No., Number; CI, confidence interval; AAA, abdominal aortic aneurysm; n, number.

All-cause mortality 

A total of 714 deaths occurred, 362 in the surgery group and 352 in the surveillance group (Table I). Adjusted hazard ratios indicated a marginal, but non-significant benefit in favor of the surgery group in terms of all-cause mortality; 0.88 (95% CI 0.76-1.02). The Kaplan-Meier survival estimates at 12 years were 36% (95% CI 32-40) in the surgery group and 33% (95% CI 28-37) in the surveillance group.

AAA-related mortality 

A total of 95 AAA-related deaths occurred, 42 in the surgery group and 53 in the surveillance group (Table II). Adjusted hazard ratios also indicated a marginal, but non-significant benefit in favor of the surgery group in terms of AAA-related mortality; 0.74 (95% CI 0.49-1.10). The Kaplan-Meier estimates for survival without AAA-related death at 12 years were 92% (95% CI 89-94) in the surgery group and 88% (95% CI 84-90) in the surveillance group.

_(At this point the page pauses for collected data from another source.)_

/-- `cpy` (R326). -/
def State.cpy (s : State) (d a n e : XR) : Res := do
  let core := coreOf s.cur
  need ((s.getX n).toNat ≤ 2 ^ 40 && s.desOk core (s.getX e)) s.badShape
  let c := s.newCopy .cpy (s.engAddr d) (s.engAddr a) (s.getX n).toNat (s.getX e) 0 .z8 0 []
  let q := engQueue .cpy core c.dst c.src
  need (s.engRoom q) (.wait s)
  .ok (s.enqueue q c)

/-- `cpy` (R326). -/
def execCpy (d a n e : XR) (s : State) : Out := complete 4 (s.cpy d a n e)

/-- `cpyr` and `cpyw` (R327). -/
def State.cpyReg (s : State) (kind : CopyKind) (v : VR) (a : XR) (n : Nat) (k : PR) : Res := do
  let h := s.me
  let t := h.tagOf v
  need t.ordinary s.badTag
  let G := groupSize t h.ew
  need ((groupOf t h.ew v).isSome && n % G == 0 && decide (v.val + n ≤ 32)) s.badShape
  let addr := s.engAddr a
  need (addr % (t.width / 8) == 0) (s.fails .misalign 0 addr)
  let q := coreOf s.cur
  need (!s.maskBusy k && s.engRoom q) (.wait s)
  let s ← s.fillGroups ((List.range (n / G)).map fun g => (Fin.ofNat 32 (v.val + g * G), t))
  let vl := s.me.vl
  let dst := if kind = .cpyr then v.val else addr
  let src := if kind = .cpyr then addr else v.val
  let c := s.newCopy kind dst src n 0 k t vl []
  if vl = 0 then .ok s
  else .ok ((s.setMe (s.me.setPreds k (fun _ => false) vl)).enqueue q c)

/-- `cpyr` (R327). -/
def execCpyr (v : VR) (a : XR) (n : Fin 8) (k : PR) (s : State) : Out :=
  complete 4 (s.cpyReg .cpyr v a (n.val + 1) k)
/-- `cpyw` (R327). -/
def execCpyw (v : VR) (a : XR) (n : Fin 8) (k : PR) (s : State) : Out :=
  complete 4 (s.cpyReg .cpyw v a (n.val + 1) k)

/-- The bytes of the elements below vl of the group at v. -/
def Hart.sent (h : Hart) (v : VR) : SMap Byte :=
  let lo := 0x4000 * v.val
  let n := ceilDiv (h.vl * (h.tagOf v).width) 8
  (h.v.filter fun b => lo ≤ b.1 && b.1 < lo + n).map fun b => (b.1 - lo, b.2)

/-- An uncorrectable word of the register file stands in the elements that a copy captures at issue (R26). -/
def State.sendsBad (s : State) (v : VR) : Bool :=
  !s.bad.isEmpty && s.isBad (regKey s.cur (0x4000 * v.val)) (ceilDiv (s.me.vl * (s.me.tagOf v).width) 8)

/-- `cpyx` (R328): like every instruction but conversions, quantises and matrix ones, for ordinary tags (R158). -/
def State.cpyx (s : State) (d : VR) (x : XR) (v : VR) : Res := do
  let h := s.me
  let t := h.tagOf v
  need t.ordinary s.badTag
  let target := (s.getX x).toNat
  let peer := match h.task with
    | some key => target != s.cur && (s.task key).hids.contains target
    | none => false
  need (peer && (groupOf t h.ew v).isSome && (groupOf t h.ew d).isSome) s.badShape
  let q := coreOf s.cur
  need (s.engRoom q) (.wait s)
  let s ← s.fillGroups [(v, t)]
  let h := s.me
  need (!s.sendsBad v) (s.fails .dataerr 1 0)
  if h.vl = 0 then .ok s
  else .ok (s.enqueue q (s.newCopy .cpyx d.val v.val (s.hart target).member 0 0 t h.vl (h.sent v)))

/-- `cpyx` (R328). -/
def execCpyx (d : VR) (c : XR) (v : VR) (s : State) : Out := complete 4 (s.cpyx d c v)

/-- The slot of a member of the executing hart's gang. -/
def State.memberSlot (s : State) (i : Nat) : Option Nat :=
  match s.me.task with
  | none => none
  | some key => match (s.task key).members.getD i .finished with | .placed hid => some hid | _ => none

/-- A target has a frame in its receive list. -/
def State.hasFrame (s : State) (i : Nat) : Bool :=
  match s.memberSlot i with
  | some hid => decide ((s.hart hid).rx.length < (s.hart hid).rxMax)
  | none => false

/-- Reserve a frame of a target. -/
def State.reserveFrame (s : State) (t : Tag) (i : Nat) : State :=
  match s.memberSlot i with
  | none => s
  | some hid =>
    let h := s.hart hid
    let f : RxFrame := { sender := s.me.member, ino := s.drv.nextId, tag := t, len := 0, bytes := [], landed := false }
    s.setHart hid { h with rx := h.rx ++ [f] }

/-- `cpym` (R158, R329). -/
def State.cpym (s : State) (v : VR) (m : XR) : Res := do
  let h := s.me
  let t := h.tagOf v
  need t.ordinary s.badTag
  let mask := (s.getX m).toNat
  let gsz := match h.task with | some key => (s.task key).gsz | none => 1
  need (decide (mask < 2 ^ gsz) && !mask.testBit h.member && groupOf t h.ew v == some 1) s.badShape
  let q := coreOf s.cur
  let targets := bitList 16 mask
  need (targets.all s.hasFrame && s.engRoom q) (.wait s)
  let s ← s.fillGroups [(v, t)]
  need (mask = 0 || !s.sendsBad v) (s.fails .dataerr 1 0)
  if mask = 0 then .ok s
  else
    let c := s.newCopy .cpym 0 v.val mask 0 0 t s.me.vl (s.me.sent v)
    .ok ((targets.foldl (fun s i => s.reserveFrame t i) s).enqueue q c)

/-- `cpym` (R329). -/
def execCpym (v : VR) (m : XR) (s : State) : Out := complete 4 (s.cpym v m)

/-- `vrecv` (R329). -/
def State.vrecv (s : State) (d : VR) : Res :=
  let h := s.me
  match h.rx with
  | [] => .error (.wait s)
  | f :: l =>
    if !f.landed then .error (.wait s)
    else if !f.tag.ordinary then .error s.badTag
    else if groupOf f.tag h.ew d ≠ some 1 then .error s.badShape
    else
      let lo := 0x4000 * d.val
      let size := 256 * s.vgrant s.cur
      let new := (f.bytes.filter fun b => b.1 < size).map fun b => (lo + b.1, b.2)
      let h := { h with rx := l, v := replaceRange h.v lo 0x4000 new,
                          spilled := h.spilled.filter fun r => r.1 != d.val,
                          clean := h.clean.filter fun r => r.1 != d.val }
      .ok (s.setMe (h.setTags d f.tag 1))

/-- `vrecv` (R329). -/
def execVrecv (d : VR) (s : State) : Out := complete 4 (s.vrecv d)

/-- `vstream` (R330). -/
def execVstream (b st : XR) (s : State) : Out :=
  complete 4 (do
    need s.me.looping s.illegal
    .ok (s.setMe { s.me with stream := some (s.getX b, s.getX st) }))

/-- `pwait` (R331). -/
def execPwait (k : PR) (s : State) : Out :=
  complete 4 (do need (!s.maskBusy k) (.wait s); .ok s)

/-! Arrival words (R332). -/

/-- The checks of `arw` and `await`, in the order of R189, and the key of the word. -/
def State.arrivalWord (s : State) (a : XR) (store : Bool) : Except Stop (State × Nat) := do
  let va := s.engAddr a
  let k : Acc := if store then .store else .load
  need (va % 16 == 0) (s.fails .misalign 0 va)
  need (decide (winBase ≤ va) && decide (va < winBase + winSize)) (s.fails .pagefault k.sub va)
  let (s1, p) ← s.scalarAccess va 16 store store
  let ino := s1.drv.nextId
  need (!s1.isBad p.key 16) (.trap { Trap.at0 .dataerr (s1.eccSub p.key 16) va with pa := p.pa } s1)
  need (!s1.olderHeld s.cur ino p.key 16 && !s1.olderPending s.cur ino p.key 16) (.wait s)
  need (!store || s1.mayLeave s.cur ino) (.wait s)
  .ok (s1, p.key)

/-- The generation and count of an arrival word. -/
def genCount (w : BitVec 128) : Word := BitVec.ofNat 64 (w.toNat / 2 ^ 64 % 2 ^ 32 * 2 ^ 32 + w.toNat / 2 ^ 32 % 2 ^ 32)

/-- `arw` (R332): the generation and the reserved bits stay. -/
def execArw (d a x : XR) (s : State) : Out :=
  complete 4 (do
    let (s, k) ← s.arrivalWord a true
    let w := s.word16 k
    let new := w.toNat / 2 ^ 98 * 2 ^ 98 + w.toNat / 2 ^ 64 % 2 ^ 32 * 2 ^ 64 + (s.getX x).toNat % 2 ^ 32
    let ino := s.drv.nextId
    let s := (s.noteRead s.cur ino k 16 []).bump
    .ok ((s.setWord16 k (BitVec.ofNat 128 new) ino s.cur).setX d (genCount w)))

/-- `await` (R332). -/
def execAwait (d a x : XR) (s : State) : Out :=
  complete 4 (do
    let (s1, k) ← s.arrivalWord a false
    let w := s1.word16 k
    need (w.toNat / 2 ^ 64 % 2 ^ 32 != (s.getX x).toNat % 2 ^ 32) (.wait s)
    .ok (((s1.noteRead s.cur s1.drv.nextId k 16 []).bump).setX d (genCount w)))

end Sys2Proof.Machine
end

Table II. Deaths from AAA-related cause by randomized group with crude and adjusted Cox regression hazard ratios and test for interaction between fitness score and randomized group

	No. deaths/No. patients (deaths per 100 person/years)		Crude hazard ratio (95% CI) [P value]	Adjusted⁎ hazard ratio (95% CI) [P value]	P value for interaction test for adjusted model
	Surgery n = 563	Surveillance n = 527	n = 1090	n = 1090	n = 1088
All patients	42/563	53/527	0.74 (0.49-1.10)	0.74 (0.49-1.10)
	(0.9)	(1.3)	[.138]	[.137]
By fitness tertiles
Good fitness	12/204	12/185	0.93 (0.42-2.07)	0.94 (0.42-2.10)
n = 389	(0.7)	(0.7)	[.861]	[.885]
Moderate fitness	20/232	17/206	1.04(0.54-2.00)	1.03(0.54-1.97)	.178(fitness score used as a continuous variable)
n = 438	(1.0)	(1.1)	[.906]	[.925]
Poor fitness	10/127	23/134	0.44(0.21-0.93)	0.46(0.22-0.98)
n = 261	(1.2)	(3.1)	[.032]	[.043]
Missing fitness data n = 2	0/0	1/2	—	—

No., Number; CI, confidence interval; AAA, abdominal aortic aneurysm; n, number.

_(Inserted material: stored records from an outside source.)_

/-- A request arrives at its home (R36): one to a frame is served at a time, in arrival order; it asks for what the
holder has and what it needs as one span (R32).  Accesses to the frame that harts hold were sent before, and perform
first. -/
def State.arriveReq (s : State) (k : ReqKind) (h : Holder) (f first last : Nat) : State :=
  let q := s.entryOf h f
  if first ≤ last ∧ last ≤ 31 ∧ s.mayAsk h f ∧ !(s.coh.reqs.any fun r => r.h == h && r.frame == f) then
    let s := s.settleHeld fun b => s.frameOf b.loc == some f
    let (lo, hi) := s.hull h f first last
    let r : HomeReq := { kind := k, h, home := q, frame := f, first := lo, last := hi, probes := [], waiting := [],
                         dataSent := false, down := false, overflow := false, since := s.clk }
    let busy := (s.serving q f).isSome
    let s := { s with coh := { s.coh with reqs := s.coh.reqs ++ [r] } }
    if busy then s else s.startReq r
  else s

/-- GETS (R36). -/
def execGets (h : Holder) (frame first last : Nat) (s : State) : Out := .next (s.arriveReq .gets h frame first last)
/-- GETO (R36). -/
def execGeto (h : Holder) (frame first last : Nat) (s : State) : Out := .next (s.arriveReq .geto h frame first last)
/-- UPG (R36). -/
def execUpg (h : Holder) (frame first last : Nat) (s : State) : Out := .next (s.arriveReq .upg h frame first last)

/-- A request ends.  Where it was being served, its late answers are dropped and the next one begins. -/
def State.endReq (s : State) (q f : Nat) (h : Holder) : State :=
  let served := match s.serving q f with | some r => r.h == h | none => false
  let s := { s with coh := { s.coh with
    reqs := s.coh.reqs.filter fun r => !(r.home == q && r.frame == f && r.h == h) } }
  if served then
    let s := { s with coh := { s.coh with answers := s.coh.answers.filter fun a => !(a.2.1 == q && a.2.2.1 == f) } }
    match s.serving q f with
    | some r => s.startReq r
    | none => s
  else s

/-! Probes and answers (R35, R36 steps 2 and 3, R39, R48). -/

/-- A guest's fill has landed, and the access that caused it is still to be granted: the guest holds a probe until then
(R48). -/
def State.guestBusy (s : State) (h : Holder) (f : Nat) : Bool :=
  match h with
  | .die g => match s.serving g f with
    | some r => s.holds h f r.first r.last (r.kind != .gets)
    | none => false
  | _ => false

/-- The peer's filter probes this device (R41): the proxy home's holders are probed first, and the dirty words of all of
them and of its slice go with the answer. -/
def State.probeMe (s : State) (f : Nat) (inv : Bool) : State :=
  let q := homeDie f
  let me := Holder.dev s.deviceId
  if s.coh.reqs.any fun r => r.frame == f then s
  else
    let l := ((s.dirEntry q f).1.filter fun r => inv || r.own).map (·.h)
    let s := l.foldl (fun s h => s.probe1 q f inv h) s
    let own := s.answer me f
    let words := ((s.coh.dirty.filter fun d => d.frame == f).map (·.words)).foldl (· ||| ·) own.words
    let a : Answer := if words ≠ 0 then .data words else if l.isEmpty then own else .ack
    let s := (s.giveUp me f inv).homeClean f
    let s := { s with coh := { s.coh with fabAns := s.coh.fabAns ++ [(f, a)] } }
    if inv then s.dropWays q f else s

/-- The request whose probe of a holder is under way: at the holder's own entry, or at the home for a device that the
filter tracks, and for the home's holders where another device asks. -/
def State.probing (s : State) (h : Holder) (f : Nat) (inv : Bool) : Option HomeReq :=
  match s.serving (s.entryOf h f) f with
  | some r => if r.probes.contains h && inv != r.down then some r else none
  | none => none

/-- A probe reaches a holder. -/
def State.probeHolder (s : State) (h : Holder) (f : Nat) (inv : Bool) : State :=
  if peerFrame f && h == .dev s.deviceId then s.probeMe f inv
  else match s.probing h f inv with
    | some r =>
      if s.guestBusy h f then s
      else
        let s := s.reachHolder h f inv
        let a := s.answer h f
        let s := (s.giveUp h f inv).setReq { r with probes := r.probes.erase h }
        { s with coh := { s.coh with answers := s.coh.answers ++ [(h, r.home, f, a)] } }
    | none => s

/-- PINV (R35). -/
def execPinv (h : Holder) (frame : Nat) (s : State) : Out := .next (s.probeHolder h frame true)
/-- PDWN (R35). -/
def execPdwn (h : Holder) (frame : Nat) (s : State) : Out := .next (s.probeHolder h frame false)

/-- An answer of a kind reaches the home: its words are merged, and the holder's record is updated (R36 step 3). -/
def State.takeAnswer (s : State) (h : Holder) (f : Nat) (is : Answer → Bool) : Option State :=
  let q := s.entryOf h f
  match s.coh.answers.find? fun a => a.1 == h && a.2.1 == q && a.2.2.1 == f && is a.2.2.2, s.serving q f with
  | some a, some r =>
    let s := { s with coh := { s.coh with answers := s.coh.answers.erase a } }
    let s := s.mergeAt q f a.2.2.2.words
    let upd := a.2.2.2.update !r.down
    let s := if isRemote h then s.setFilter f (upd (s.filterEntry f) h) else s.setDir q f (upd (s.dirEntry q f) h)
    some ((s.setReq { r with waiting := r.waiting.erase h }).overflowed q f)
  | _, _ => none

/-- DATA (R35): dirty words that a probe draws, merged at the home; or the data of a grant. -/
def execData (h : Holder) (frame : Nat) (s : State) : Out :=
  match s.takeAnswer h frame fun a => match a with | .data _ => true | _ => false with
  | some s => .next s
  | none => match s.serving (s.entryOf h frame) frame with
    | some r =>
      if r.h == h && r.waiting.isEmpty && r.kind != .upg then .next (s.setReq { r with dataSent := true })
      else .next s
    | none => .next s
/-- ACK (R35). -/
def execAck (h : Holder) (frame : Nat) (s : State) : Out :=
  match s.takeAnswer h frame fun a => a == .ack with
  | some s => .next s
  | none => .next s
/-- ABSENT (R35). -/
def execAbsent (h : Holder) (frame : Nat) (s : State) : Out :=
  match s.takeAnswer h frame fun a => a == .absent with
  | some s => .next s
  | none => .next s

/-! Grants (R35, R36 step 4). -/

/-- The slice that grants has the words itself, with the rights it gives (R39, R41). -/
def State.sliceReady (s : State) (r : HomeReq) : Bool :=
  let own := r.kind != .gets
  match r.h with
  | .dev _ => true
  | _ =>
    if r.home = homeDie r.frame then
      !peerFrame r.frame || s.holds (.dev s.deviceId) r.frame r.first r.last own
    else s.holds (.die r.home) r.frame r.first r.last own

/-- The state that a request obtains: the exporting device decides for the fabric, and the model takes S for a GETS there
(DESIGN CHOICE, log entry 29). -/
def State.grantOwn (s : State) (r : HomeReq) : Bool :=
  if r.home = fabricHome then r.kind != .gets
  else if r.remote then
    let others := ((s.dirEntry r.home r.frame).1 ++ (s.filterEntry r.frame).1).any fun x =>
      x.h != r.h && x.meets r.first r.last
    r.kind != .gets || (!others && !(s.filterEntry r.frame).2.1)
  else s.obtains r.home r.frame r.kind r.h r.first r.last

/-- The granted record and span are in place (R32, R36 step 4); the first remote holder sets fab (R42). -/
def State.grant (s : State) (r : HomeReq) : State :=
  let own := s.grantOwn r
  let s := s.setEntryFor r (addRec (s.entryFor r) r.h r.first r.last own)
  let e := s.dirEntry r.home r.frame
  let s := if r.remote then s.setDir r.home r.frame (e.1, e.2.1, true) else s
  let q := if r.home = fabricHome then homeDie r.frame else r.home
  let s := s.install q r.h r.frame r.first r.last own
  let s := { s with coh := { s.coh with silent := s.coh.silent.erase (r.h, r.frame) } }
  match r.h with
  | .cc _ => s.fitL1 r.h r.frame
  | .die g => s.allocate g r.frame .none none
  | .dev _ => s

Results for interaction between randomized group and CPI fitness score 

Table I, Table II show the results of Cox regression analyses for all-cause and aneurysm-related mortality by randomized group. For both randomized groups, mortality appeared to increase as patient fitness deteriorated with a mortality rate of 6.3 per 100 person-years in the fittest group compared with a rate of 14.2 in the least fit group. However, there was no strong evidence to indicate that hazard ratios between randomized groups varied across the fitness spectrum with P values of .176 and .178 for all-cause and aneurysm-related mortality, respectively. An unexpected finding was noted in the least fit group of patients where a significant benefit was seen under a policy of early surgery rather than surveillance. This was particularly marked in terms of aneurysm-related mortality, which was halved; adjusted hazard ratio 0.46 (95% CI 0.22-0.98). A post-hoc analysis was performed to investigate whether this benefit could be explained by any other potentially important confounders. Thus, the adjusted Cox regression hazard ratios for patients in the tertile of worst fitness in Table I, Table II were further adjusted for Forced Expiration Volume in 1 second (FEV₁), smoking status, aspirin use, cholesterol, log (creatinine), presence of cardiac disease, and systolic blood pressure. The hazard ratios (HRs) did not alter markedly; all-cause mortality HR = 0.69 (95% CI 0.51-0.94), AAA-related mortality HR = 0.46 (95% CI 0.20-1.07).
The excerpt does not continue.